Deep Space 1 (DS1) was a NASA technology demonstration spacecraft which flew by an asteroid and a comet. It was part of the New Millennium Program, dedicated to testing advanced technologies.

Launched on 24 October 1998, the Deep Space 1 spacecraft carried out a flyby of asteroid 9969 Braille, which was its primary science target. The mission was extended twice to include an encounter with comet 19P/Borrelly and further engineering testing. Problems during its initial stages and with its star tracker led to repeated changes in mission configuration. While the flyby of the asteroid was only a partial success, the encounter with the comet retrieved valuable information.

The Deep Space series was continued by the Deep Space 2 probes, which were launched in January 1999 piggybacked on the Mars Polar Lander and were intended to strike the surface of Mars (though contact was lost and the mission failed). Deep Space 1 was the first NASA spacecraft to use ion propulsion rather than the traditional chemical-powered rockets.

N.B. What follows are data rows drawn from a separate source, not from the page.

-- ==== Sys2Proof/Laws/PerInstr.lean ====
section
/-! SUPPORT. Laws/PerInstr.lean: the statements made of every instruction as syntax, one lemma per constructor. -/

namespace Sys2Proof.Laws.Encoded

/-- The encoding of an instruction has its operation code in bits 4:0, its RMODE in bits 9:8, and zeros in the two
reserved fields (30_encoding.md R100, R104). -/
def Statement (i : Instr) : Prop :=
  (encodeCommand i).extractLsb' 0 5 = i.opcode ∧ (encodeCommand i).extractLsb' 8 2 = i.rmode.code ∧
    (encodeCommand i).extractLsb' 5 3 = 0 ∧ (encodeCommand i).extractLsb' 10 22 = 0

theorem idctRefF32 (m : RMode) : Statement (.idctRefF32 m) := by cases m <;> exact ⟨rfl, rfl, rfl, rfl⟩
theorem idctRefF64 (m : RMode) : Statement (.idctRefF64 m) := by cases m <;> exact ⟨rfl, rfl, rfl, rfl⟩
theorem fdctRef (m : RMode) : Statement (.fdctRef m) := by cases m <;> exact ⟨rfl, rfl, rfl, rfl⟩
theorem idctSep (m : RMode) : Statement (.idctSep m) := by cases m <;> exact ⟨rfl, rfl, rfl, rfl⟩
theorem idctSepSym2 (m : RMode) : Statement (.idctSepSym2 m) := by cases m <;> exact ⟨rfl, rfl, rfl, rfl⟩
theorem idctSepSym4 (m : RMode) : Statement (.idctSepSym4 m) := by cases m <;> exact ⟨rfl, rfl, rfl, rfl⟩
theorem idctSepSym8 (m : RMode) : Statement (.idctSepSym8 m) := by cases m <;> exact ⟨rfl, rfl, rfl, rfl⟩
theorem idctSepFix (m : RMode) : Statement (.idctSepFix m) := by cases m <;> exact ⟨rfl, rfl, rfl, rfl⟩
theorem idctLlm (m : RMode) : Statement (.idctLlm m) := by cases m <;> exact ⟨rfl, rfl, rfl, rfl⟩
theorem fdctLlm (m : RMode) : Statement (.fdctLlm m) := by cases m <;> exact ⟨rfl, rfl, rfl, rfl⟩
theorem idctAanF32 (m : RMode) : Statement (.idctAanF32 m) := by cases m <;> exact ⟨rfl, rfl, rfl, rfl⟩
theorem idctAanF64 (m : RMode) : Statement (.idctAanF64 m) := by cases m <;> exact ⟨rfl, rfl, rfl, rfl⟩
theorem idctAp922 (m : RMode) : Statement (.idctAp922 m) := by cases m <;> exact ⟨rfl, rfl, rfl, rfl⟩

end Sys2Proof.Laws.Encoded
end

The purpose of Deep Space 1 was technology development and validation for future missions; 12 technologies were tested:

The Autonav system, developed by NASA's Jet Propulsion Laboratory, takes images of known bright asteroids. The asteroids in the inner Solar System move in relation to other bodies at a noticeable, predictable speed. Thus a spacecraft can determine its relative position by tracking such asteroids across the star background, which appears fixed over such timescales. Two or more asteroids let the spacecraft triangulate its position; two or more positions in time let the spacecraft determine its trajectory. Existing spacecraft are tracked by their interactions with the transmitters of the NASA Deep Space Network (DSN), in effect an inverse GPS. However, DSN tracking requires many skilled operators, and the DSN is overburdened by its use as a communications network. The use of Autonav reduces mission cost and DSN demands.

The Autonav system can also be used in reverse, tracking the position of bodies relative to the spacecraft. This is used to acquire targets for the scientific instruments. The spacecraft is programmed with the target's coarse location. After initial acquisition, Autonav keeps the subject in frame, even commandeering the spacecraft's attitude control. The next spacecraft to use Autonav was Deep Impact.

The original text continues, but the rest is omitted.